Archive for October, 2012

Hope that this helps someone else with the same problem.

Problem overview:

SCOM 2012 running on 2 management servers with a backend SQL 2008 R2 cluster. Environment is healthy and working fine overall.

We were seeing a lot of heartbeat flaps (server loses heartbeat and then regains it within 1-10 minutes). Some of the problem servers are in the same data center as the management servers and some are in overseas data centers.

On the agent systems, when the problem occurs, error 20070 appears as follows:

The OpsMgr Connector connected to servername.domain.com, but the connection was closed immediately after authentication occurred.  The most likely cause of this error is that the agent is not authorized to communicate with the server, or the server has not received configuration.  Check the event log on the server for the presence of 20000 events, indicating that agents which are not approved are attempting to connect.

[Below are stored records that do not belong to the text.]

-- ==== Sys2Proof/Machine/Flags.lean ====
section
/-! DEFINITION. Every flag computation: the STATUS word (10_state.md R32), what issue, complete and fail do to the
flags (40_command_lifecycle.md R111, R117, R118), the check byte and the mismatch flag (00_scope.md R10,
41_bitframing.md R146). -/

namespace Sys2Proof.Machine

/-- The numbers of the error codes (60_exceptions.md R201). -/
def ErrCode.code : ErrCode → BitVec 4
  | .none => 0
  | .illegalCmd => 1
  | .badConfig => 2
  | .range => 3
  | .overlap => 4
  | .sentinel => 5
  | .framing => 6

/-- The word a read of STATUS returns (10_state.md R32): ERRCODE in [11:8], OVERRUN 4, MISM 3, ERR 2, DONE 1, BUSY 0,
reserved bits 0. -/
def Status.toWord (st : Status) : Word :=
  (st.errCode.code.setWidth 32 <<< 8) ||| ((BitVec.ofBool st.overrun).setWidth 32 <<< 4) |||
    ((BitVec.ofBool st.mism).setWidth 32 <<< 3) ||| ((BitVec.ofBool st.err).setWidth 32 <<< 2) |||
    ((BitVec.ofBool st.done).setWidth 32 <<< 1) ||| (BitVec.ofBool st.busy).setWidth 32

/-- The flags after an accepted CMD write (40_command_lifecycle.md R111): OVERRUN is unchanged. -/
def Status.issued (st : Status) : Status :=
  { busy := true, done := false, err := false, mism := false, overrun := st.overrun, errCode := .none }

/-- The flags after `complete` (40_command_lifecycle.md R117): OVERRUN is unchanged (10_state.md R37). -/
def Status.completed (st : Status) (mism : Bool) : Status :=
  { busy := false, done := true, err := false, mism := mism, overrun := st.overrun, errCode := .none }

/-- The flags after `fail` (40_command_lifecycle.md R118): OVERRUN is unchanged (10_state.md R37). -/
def Status.failed (st : Status) (code : ErrCode) : Status :=
  { busy := false, done := true, err := true, mism := false, overrun := st.overrun, errCode := code }

/-- A CMD write while BUSY = 1 (10_state.md R31, R37). -/
def Status.overran (st : Status) : Status := { st with overrun := true }

/-- A host write of `w` to STATUS: OVERRUN is write-1-to-clear, every other bit ignores the write (10_state.md R32,
R37). -/
def Status.hostWrite (st : Status) (w : Word) : Status := { st with overrun := st.overrun && !w.getLsbD 4 }

/-- popcount(v), the number of 1 bits of a byte (00_scope.md R10). -/
def popcount (v : Byte) : Nat := ((List.range 8).map fun t => (v.getLsbD t).toNat).sum

/-- The check byte of a byte: popcount mod 256 (41_bitframing.md R140). -/
def checkByte (v : Byte) : Byte := BitVec.ofNat 8 (popcount v % 256)

/-- m_j, the ChecksumMismatch of a byte and the check byte that came with it (41_bitframing.md R146). -/
def mismatch (byte check : Byte) : Bool := check != checkByte byte

end Sys2Proof.Machine
end

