-- ==== Sys2Proof/Machine/Memory.lean ====
section
/-! DEFINITION. BUF: reading and writing one byte, several cells, one bit; the canonical form. -/

namespace Sys2Proof.Machine

/-- What a BUF address that no entry lists reads as. DESIGN CHOICE, unsafe for statements about `State.reset` alone
(notes/assumptions/2.md): the launch contents are free (20_memory.md R63), and any of them is a list of entries. -/
def Memory.unlisted : Byte := 0#8

/-- MemRead(a, 1) (00_scope.md R12, 20_memory.md R62). -/
def Memory.read : Memory → Nat → Byte
  | [], _ => Memory.unlisted
  | (b, v) :: m, a => if a = b then v else Memory.read m a

/-- MemWrite(a, 1, v) (00_scope.md R12, 20_memory.md R62), keeping the canonical form. -/
def Memory.write : Memory → Nat → Byte → Memory
  | [], a, v => if v = Memory.unlisted then [] else [(a, v)]
  | (b, u) :: m, a, v =>
    if a < b then (if v = Memory.unlisted then (b, u) :: m else (a, v) :: (b, u) :: m)
    else if a = b then (if v = Memory.unlisted then m else (a, v) :: m)
    else (b, u) :: Memory.write m a v

/-- The writes of one command, applied to BUF (40_command_lifecycle.md R115). -/
def Memory.writeAll (m : Memory) (writes : List Host.Cell) : Memory :=
  writes.foldl (fun m c => Memory.write m c.1 c.2) m

/-- The canonical form: addresses strictly rising, no entry equal to what an unlisted address reads as. -/
abbrev Memory.wf (m : Memory) : Prop :=
  List.Pairwise (fun c d => c.1 < d.1) m ∧ ∀ c ∈ m, c.2 ≠ Memory.unlisted

/-- Every entry lies in a BUF of `n` bytes (20_memory.md R60). -/
abbrev Memory.within (n : Nat) (m : Memory) : Prop := ∀ c ∈ m, c.1 < n

/-- BitRead(A, k): bit 7 - (k mod 8) of byte A + k / 8 (20_memory.md R64). -/
def bitRead (m : Memory) (A k : Nat) : Bool := (Memory.read m (A + k / 8)).getLsbD (7 - k % 8)

/-- One byte with bit `p` replaced by `b` (20_memory.md R65). -/
def setBit (v : Byte) (p : Nat) (b : Bool) : Byte :=
  (v &&& ~~~(1#8 <<< p)) ||| ((BitVec.ofBool b).setWidth 8 <<< p)

/-- BitWrite(A, k, b): a read-modify-write of byte A + k / 8 (20_memory.md R65). -/
def bitWrite (m : Memory) (A k : Nat) (b : Bool) : Memory :=
  Memory.write m (A + k / 8) (setBit (Memory.read m (A + k / 8)) (7 - k % 8) b)

end Sys2Proof.Machine
end

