-- ==== Sys2Proof/Tests/Slice0.lean ====
section
/-! SUPPORT. The model's own tests: expected values from spec/95_test_vectors.md (the vector is named at each test) or
from a rule; and for each statement of Sys2Proof/Certificates/Slice0/Obligations.lean that has hypotheses a theorem
`witness_<name>` which meets them. -/

namespace Sys2Proof.Tests

open Sys2Proof Sys2Proof.Machine

/-! ## Helpers -/

/-- Cells holding the bytes `bs` from address `A` on. -/
def cells (A : Nat) (bs : List Nat) : Memory :=
  Memory.writeAll [] (bs.mapIdx fun k b => (A + k, BitVec.ofNat 8 b))

/-- The bytes from `A` on. -/
def bytesAt (s : State) (A n : Nat) : List Nat := (List.range n).map fun j => (Memory.read s.buf (A + j)).toNat

/-- The reset state with other registers and another BUF. -/
def ready (r : Regs) (m : Memory) : State := { State.reset with regs := r, buf := m }

/-- One step that performs the command word `w`: STATUS, RESULT_LEN, RESULT_AUX, FIRST_MISM afterwards, and the bytes
from `A` on. -/
def performs (w : Nat) (r : Regs) (m : Memory) (status len aux first A : Nat) (bytes : List Nat) : Bool :=
  match step ((ready r m).withFetchWord 32 w) with
  | .next t =>
    (readSlot 0x20 t).toNat == status && (readSlot 0x40 t).toNat == len && (readSlot 0x44 t).toNat == aux &&
      (readSlot 0x48 t).toNat == first && bytesAt t A bytes.length == bytes
  | .fault _ => false
  | .refused _ => false

/-- A state with a latched command. -/
def latched (L : Latch) (m : Memory) : State :=
  { State.reset with
    latch := some L
    buf := m
    regs := { Regs.reset with cmd := L.cmd, status := Regs.reset.status.issued } }

/-- The reset state with a host about to execute `st`. -/
def hosting (st : Stmt) : State := { State.reset with host := { prog := [st], pos := 0, vars := [] } }

/-- The next state of an outcome, or a given state. -/
def nextOr (d : State) (o : Host.Outcome State Fault Refusal) : State :=
  match o with
  | .next t => t
  | .fault _ => d
  | .refused _ => d

/-! ## Well-formedness (30_encoding.md R92 to R95): one ill-formed term for each check -/

theorem test_wf_table : ∀ i ∈ [Instr.nop, .bframe, .bdeframe, .bdeframeS, .render, .extract, .pframe, .psplit],
    (encodeFields i).wellFormed = true ∧ i.wellFormed = true := by decide

/-- R95: an RSV bit is set. -/
theorem test_wf_rsv : CommandFields.wellFormed { op := 1#4, strict := false, rsv := 1#27 } = false := by decide

/-- R94: OP 0x7 is reserved. -/
theorem test_wf_op : CommandFields.wellFormed { op := 7#4, strict := false, rsv := 0#27 } = false := by decide

/-- R93: S = 1 with OP 0x1. -/
theorem test_wf_strict : CommandFields.wellFormed { op := 1#4, strict := true, rsv := 0#27 } = false := by decide

/-! ## Decoding: the words of 30_encoding.md R92, written out bit by bit -/

theorem test_decode_nop : decode 0b00000000000000000000000000000000#32 = .ok .nop := by decide
theorem test_decode_bframe : decode 0b00000000000000000000000000000001#32 = .ok .bframe := by decide
theorem test_decode_bdeframe : decode 0b00000000000000000000000000000010#32 = .ok .bdeframe := by decide
theorem test_decode_bdeframeS : decode 0b00000000000000000000000000010010#32 = .ok .bdeframeS := by decide
theorem test_decode_render : decode 0b00000000000000000000000000000011#32 = .ok .render := by decide
theorem test_decode_extract : decode 0b00000000000000000000000000000100#32 = .ok .extract := by decide
theorem test_decode_pframe : decode 0b00000000000000000000000000000101#32 = .ok .pframe := by decide
theorem test_decode_psplit : decode 0b00000000000000000000000000000110#32 = .ok .psplit := by decide

/-- T6.2 to T6.7: the words that are no command. -/
theorem test_decode_illegal :
    [0x07#32, 0x0F#32, 0x11#32, 0x10#32, 0x21#32, 0x80000002#32].map (fun w => (decode w).isOk) =
      [false, false, false, false, false, false] := by decide

theorem test_table_word : decodeTableWord 32 0x12 = some .bdeframeS ∧ decodeTableWord 32 0x17 = none := by decide

/-! ## One step per vector -/

/-- T6.1, with the geometry of reset. -/
theorem test_nop : performs 0x00 Regs.reset [] 0x002 0 0 0xFFFFFFFF 0 [] = true := by decide

/-- T6.2 and T6.6: an illegal word. -/
theorem test_illegal_words : performs 0x07 Regs.reset [] 0x106 0 0 0xFFFFFFFF 0 [] = true ∧
    performs 0x21 Regs.reset [] 0x106 0 0 0xFFFFFFFF 0 [] = true := by decide

/-- T1.5. -/
theorem test_bframe_four_bytes :
    performs 0x01 { Regs.reset with srcLen := 4, dstAddr := 0x10 } (cells 0 [0x7B, 0x7D, 0x0A, 0x01]) 0x002 64 0
      0xFFFFFFFF 0x10 [0x7B, 0x06, 0x7D, 0x06, 0x0A, 0x02, 0x01, 0x01] = true := by decide

/-- T1.6: OVERLAP, and no byte written. -/
theorem test_bframe_overlap :
    performs 0x01 { Regs.reset with srcLen := 2, dstAddr := 0x01 } (cells 0 [0x41, 0x42]) 0x406 0 0 0xFFFFFFFF 0
      [0x41, 0x42, 0x00, 0x00, 0x00] = true := by decide

/-- T2.2: a short chunk is dropped. -/
theorem test_bdeframe_short_chunk :
    performs 0x02 { Regs.reset with srcLen := 31, dstAddr := 0x10 } (cells 0 [0x41, 0x02, 0x42, 0x02]) 0x002 1 0
      0xFFFFFFFF 0x10 [0x41, 0x00] = true := by decide

/-- T2.8: RANGE. -/
theorem test_bdeframe_range :
    performs 0x02 { Regs.reset with srcAddr := 0xFE, srcLen := 32, dstAddr := 0x10 } (cells 0xFE [0x41, 0x02]) 0x306 0 0
      0xFFFFFFFF 0x10 [0x00, 0x00] = true := by decide

/-- T3.2. -/
theorem test_bdeframeS_mismatch :
    performs 0x12 { Regs.reset with srcLen := 32, dstAddr := 0x10, dst2Addr := 0x20 } (cells 0 [0x41, 0x02, 0x42, 0x03])
      0x00A 2 1 1 0x10 [0x41, 0x42, 0, 0, 0, 0, 0, 0, 0, 0, 0, 0, 0, 0, 0, 0, 0x40] = true := by decide

/-- T3.10, with DST_ADDR moved to 0x30 (notes/assumptions/16.md): the padding bits of the bitmap are written 0. -/
theorem test_bdeframeS_padding :
    performs 0x12 { Regs.reset with srcLen := 144, dstAddr := 0x30, dst2Addr := 0x20 }
      (Memory.writeAll (cells 7 [0x01]) [(0x20, 0xFF#8), (0x21, 0xFF#8)]) 0x00A 9 1 3 0x20 [0x10, 0x00] = true := by
  decide

/-- T4.1. -/
theorem test_render_blocks :
    performs 0x03 { Regs.reset with frameW := 4, frameH := 4, blockSize := 2, srcLen := 4, dstAddr := 0x10 }
      (cells 0 [0x40]) 0x002 16 0 0xFFFFFFFF 0x10 [0, 0, 255, 255, 0, 0, 255, 255, 0, 0, 0, 0, 0, 0, 0, 0] = true := by
  decide

/-- T4.3: bits past the stream's end are 0, although the byte holds 1s there. -/
theorem test_render_padding :
    performs 0x03
      { Regs.reset with frameW := 2, frameH := 2, blockSize := 1, srcLen := 6, dstAddr := 0x10, frameIndex := 1 }
      (cells 0 [0xFF]) 0x002 4 0 0xFFFFFFFF 0x10 [255, 255, 0, 0] = true := by decide

/-- T4.5 and T4.6: the threshold. -/
theorem test_extract_threshold :
    performs 0x04 { Regs.reset with frameW := 2, frameH := 2, blockSize := 2, dstAddr := 0x10 }
      (cells 0 [0x7F, 0x7F, 0x7F, 0x7F]) 0x002 1 0 0xFFFFFFFF 0x10 [0x00] = true ∧
    performs 0x04 { Regs.reset with frameW := 2, frameH := 2, blockSize := 2, dstAddr := 0x10 }
      (cells 0 [0x7F, 0x7F, 0x7F, 0x80]) 0x002 1 0 0xFFFFFFFF 0x10 [0x80] = true := by decide

/-- T4.9: the other bits of the boundary byte are kept. -/
theorem test_extract_keeps_neighbours :
    performs 0x04 { Regs.reset with frameW := 2, frameH := 2, blockSize := 1, dstAddr := 0x10, frameIndex := 1 }
      (Memory.write (cells 0 [0xFF, 0x00, 0xFF, 0x00]) 0x10 0xFF#8) 0x002 8 0 0xFFFFFFFF 0x10 [0xFA] = true := by decide

/-- T5.1. -/
theorem test_pframe :
    performs 0x05 { Regs.reset with srcLen := 2, src2Addr := 0x08, src2Len := 2, dstAddr := 0x10 }
      (Memory.writeAll (cells 0 [0x7B, 0x7D]) [(8, 1#8), (9, 2#8)]) 0x002 5 0 0xFFFFFFFF 0x10
      [0x7B, 0x7D, 0x0A, 0x01, 0x02] = true := by decide

/-- T5.2. -/
theorem test_pframe_sentinel :
    performs 0x05 { Regs.reset with srcLen := 3, src2Addr := 0x08, src2Len := 1, dstAddr := 0x10 }
      (cells 0 [0x7B, 0x0A, 0x7D]) 0x506 0 0 0xFFFFFFFF 0x10 [0, 0, 0] = true := by decide

/-- T5.10: the first 0x0A is the separator. -/
theorem test_psplit :
    performs 0x06 { Regs.reset with srcAddr := 0x10, srcLen := 4 } (cells 0x10 [0x41, 0x0A, 0x0A, 0x42]) 0x002 1 2
      0xFFFFFFFF 0x10 [0x41, 0x0A, 0x0A, 0x42] = true := by decide

/-- T5.7. -/
theorem test_psplit_framing :
    performs 0x06 { Regs.reset with srcAddr := 0x10, srcLen := 3 } (cells 0x10 [1, 2, 3]) 0x606 0 0 0xFFFFFFFF 0x10
      [1, 2, 3] = true := by decide

/-- T6.9: BAD_CONFIG before RANGE; T6.15: an address sum is not wrapped. -/
theorem test_priority_and_width :
    performs 0x03 { Regs.reset with frameW := 5, frameH := 4, blockSize := 2, srcLen := 0xFFFFFFFF } [] 0x206 0 0
      0xFFFFFFFF 0 [] = true ∧
    performs 0x01 { Regs.reset with srcAddr := 0xFFFFFFFF, srcLen := 2 } [] 0x306 0 0 0xFFFFFFFF 0 [] = true := by decide

/-! ## Registers and the host -/

/-- T7.1 to T7.7. -/
theorem test_reset_reads : [0x00, 0x04, 0x14, 0x18, 0x20, 0x48, 0x1C].map (fun o => (readSlot o State.reset).toNat) =
    [0x49534701, 0x100, 8, 0, 0, 0xFFFFFFFF, 0] := by decide

/-- T7.10 and T7.11: BPF. -/
theorem test_bpf :
    readSlot 0x18 (writeSlot 0x10 8 (writeSlot 0x0C 1080 (writeSlot 0x08 1920 State.reset))) = 32400 ∧
    readSlot 0x18 (writeSlot 0x10 7 (writeSlot 0x0C 1080 (writeSlot 0x08 1920 State.reset))) = 0 := by decide

/-- T7.12 to T7.15. -/
theorem test_reserved_writes :
    readSlot 0x08 (writeSlot 0x08 0x00010040 State.reset) = 0x40 ∧ readSlot 0x14 (writeSlot 0x14 3 State.reset) = 8 ∧
    readSlot 0x80 (writeSlot 0x80 0x12345678 State.reset) = 0 ∧
    readSlot 0x00 (writeSlot 0x00 0 State.reset) = 0x49534701 := by decide

/-- T6.17: a CMD write while BUSY = 1 is discarded and sets OVERRUN; writing 0x10 to STATUS clears it, 0xF does not. -/
theorem test_overrun :
    let s := writeSlot 0x1C 5 (writeSlot 0x1C 0 State.reset)
    readSlot 0x20 s = 0x11 ∧ readSlot 0x1C s = 0 ∧ readSlot 0x20 (writeSlot 0x20 0x10 s) = 0x01 ∧
      readSlot 0x20 (writeSlot 0x20 0x0F s) = 0x11 := by decide

/-- T6.18: a register write while BUSY = 1 leaves the latched command alone. -/
theorem test_latch_frozen :
    let s := writeSlot 0x28 1 (writeSlot 0x1C 1 (ready { Regs.reset with srcLen := 2, dstAddr := 0x10 } []))
    (nextState (engineTurn s)).map (fun t => (readSlot 0x40 t, readSlot 0x28 t)) = some (32, 1) := by decide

This occurred on agents managed by either management servers. At times the agents would fail over to the other server successfully and at other times there is an event ID 21050 immediately following indicating that a connection to the other management server could not be made successfully. There are no corresponding event 20000 entries on the SCOM management servers nor are there any pending agents in the console.

The issues do not come up in batches or in any other discernible pattern. The managements servers are reachable via PING and RPC during the ‘outage’.

I tried installing all updates on the management servers, restarting services, rebooting the servers, flushing the cache on the clients and reinstalling the agent on clients. None of those helped.

Turned out that the organization had a previous management group hosted on a management server with the same name as the current management server. Clients were reaching out to the management server with information for a management group that no longer existed which generated some confusing errors.

The solution is to flush the cache on the management servers and then remove the phantom management group entries from agents that reported the issue.

Flushing the server cache can be done using this process:

  1. Open the Monitoring workspace
  2. Expand Operations Manager and then expand Management Server
  3. Select the Management Servers State view
  4. In Management Server State pane, click a management server
  5. In the Tasks pane, click Flush Health Service State and Cache

IMPORTANT: this task will never succeed since the task also flushes the fact that the server is running the task. The task will timeout and fail which is expected.

Then, cleaning up the agents was done with this process:

  1. Stop System Center Management service
  2. Remove registry keys for OLDMP from HKLM\Software\Microsoft\Microsoft Operations Manager\3.0\Agent Management Groups and HKLM\System\CurrentControlSet\Services\HealthService\Parameters\Management Groups
  3. Rename C:\Program Files\System Center Operations Manager\Agent\Health Service State
  4. Start System Center Management service

At the end of this process, the heartbeat alerts for servers that are up and have the System Center Management service running stopped happening.